Are you able to quote each entry exactly as written?

Recorded data
============
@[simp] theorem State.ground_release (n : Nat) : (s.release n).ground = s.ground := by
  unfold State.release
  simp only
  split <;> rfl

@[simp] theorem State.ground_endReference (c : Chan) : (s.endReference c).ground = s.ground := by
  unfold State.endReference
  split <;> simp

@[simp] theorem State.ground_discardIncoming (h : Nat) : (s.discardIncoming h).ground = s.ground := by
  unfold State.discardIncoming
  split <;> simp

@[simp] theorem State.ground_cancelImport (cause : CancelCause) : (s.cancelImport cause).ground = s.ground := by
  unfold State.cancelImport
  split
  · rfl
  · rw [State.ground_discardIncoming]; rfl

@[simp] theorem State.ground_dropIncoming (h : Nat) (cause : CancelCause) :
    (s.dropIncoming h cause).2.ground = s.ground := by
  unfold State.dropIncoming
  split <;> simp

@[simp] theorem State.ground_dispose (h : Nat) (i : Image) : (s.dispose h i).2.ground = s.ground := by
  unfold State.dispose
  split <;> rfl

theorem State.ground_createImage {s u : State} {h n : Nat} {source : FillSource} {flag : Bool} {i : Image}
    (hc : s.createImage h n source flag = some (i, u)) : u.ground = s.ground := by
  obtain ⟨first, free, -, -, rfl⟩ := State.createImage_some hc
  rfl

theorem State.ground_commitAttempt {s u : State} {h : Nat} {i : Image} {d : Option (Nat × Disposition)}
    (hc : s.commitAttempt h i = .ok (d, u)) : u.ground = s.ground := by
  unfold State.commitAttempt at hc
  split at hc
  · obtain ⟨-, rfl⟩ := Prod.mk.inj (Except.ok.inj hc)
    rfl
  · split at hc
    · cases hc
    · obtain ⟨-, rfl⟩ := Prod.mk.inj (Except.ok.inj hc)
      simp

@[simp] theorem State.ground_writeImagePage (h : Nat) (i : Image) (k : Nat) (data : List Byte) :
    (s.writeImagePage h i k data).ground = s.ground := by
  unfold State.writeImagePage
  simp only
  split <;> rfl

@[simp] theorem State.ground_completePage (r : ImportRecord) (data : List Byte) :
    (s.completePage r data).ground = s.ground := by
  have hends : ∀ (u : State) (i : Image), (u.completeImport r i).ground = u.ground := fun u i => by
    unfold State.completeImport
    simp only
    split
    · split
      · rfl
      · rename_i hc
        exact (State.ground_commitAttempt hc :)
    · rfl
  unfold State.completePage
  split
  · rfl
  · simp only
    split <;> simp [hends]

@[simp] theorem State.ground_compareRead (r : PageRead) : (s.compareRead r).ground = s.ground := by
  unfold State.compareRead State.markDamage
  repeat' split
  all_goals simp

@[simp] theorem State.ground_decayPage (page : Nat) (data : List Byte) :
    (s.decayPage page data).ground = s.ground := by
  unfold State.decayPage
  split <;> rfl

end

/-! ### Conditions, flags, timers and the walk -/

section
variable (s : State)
============
Solution below.
@[simp] theorem State.ground_release (n : Nat) : (s.release n).ground = s.ground := by
  unfold State.release
  simp only
  split <;> rfl

@[simp] theorem State.ground_endReference (c : Chan) : (s.endReference c).ground = s.ground := by
  unfold State.endReference
  split <;> simp

@[simp] theorem State.ground_discardIncoming (h : Nat) : (s.discardIncoming h).ground = s.ground := by
  unfold State.discardIncoming
  split <;> simp

@[simp] theorem State.ground_cancelImport (cause : CancelCause) : (s.cancelImport cause).ground = s.ground := by
  unfold State.cancelImport
  split
  · rfl
  · rw [State.ground_discardIncoming]; rfl

@[simp] theorem State.ground_dropIncoming (h : Nat) (cause : CancelCause) :
    (s.dropIncoming h cause).2.ground = s.ground := by
  unfold State.dropIncoming
  split <;> simp

@[simp] theorem State.ground_dispose (h : Nat) (i : Image) : (s.dispose h i).2.ground = s.ground := by
  unfold State.dispose
  split <;> rfl

theorem State.ground_createImage {s u : State} {h n : Nat} {source : FillSource} {flag : Bool} {i : Image}
    (hc : s.createImage h n source flag = some (i, u)) : u.ground = s.ground := by
  obtain ⟨first, free, -, -, rfl⟩ := State.createImage_some hc
  rfl

theorem State.ground_commitAttempt {s u : State} {h : Nat} {i : Image} {d : Option (Nat × Disposition)}
    (hc : s.commitAttempt h i = .ok (d, u)) : u.ground = s.ground := by
  unfold State.commitAttempt at hc
  split at hc
  · obtain ⟨-, rfl⟩ := Prod.mk.inj (Except.ok.inj hc)
    rfl
  · split at hc
    · cases hc
    · obtain ⟨-, rfl⟩ := Prod.mk.inj (Except.ok.inj hc)
      simp

@[simp] theorem State.ground_writeImagePage (h : Nat) (i : Image) (k : Nat) (data : List Byte) :
    (s.writeImagePage h i k data).ground = s.ground := by
  unfold State.writeImagePage
  simp only
  split <;> rfl

@[simp] theorem State.ground_completePage (r : ImportRecord) (data : List Byte) :
    (s.completePage r data).ground = s.ground := by
  have hends : ∀ (u : State) (i : Image), (u.completeImport r i).ground = u.ground := fun u i => by
    unfold State.completeImport
    simp only
    split
    · split
      · rfl
      · rename_i hc
        exact (State.ground_commitAttempt hc :)
    · rfl
  unfold State.completePage
  split
  · rfl
  · simp only
    split <;> simp [hends]

@[simp] theorem State.ground_compareRead (r : PageRead) : (s.compareRead r).ground = s.ground := by
  unfold State.compareRead State.markDamage
  repeat' split
  all_goals simp

@[simp] theorem State.ground_decayPage (page : Nat) (data : List Byte) :
    (s.decayPage page data).ground = s.ground := by
  unfold State.decayPage
  split <;> rfl

end

/-! ### Conditions, flags, timers and the walk -/

section
variable (s : State)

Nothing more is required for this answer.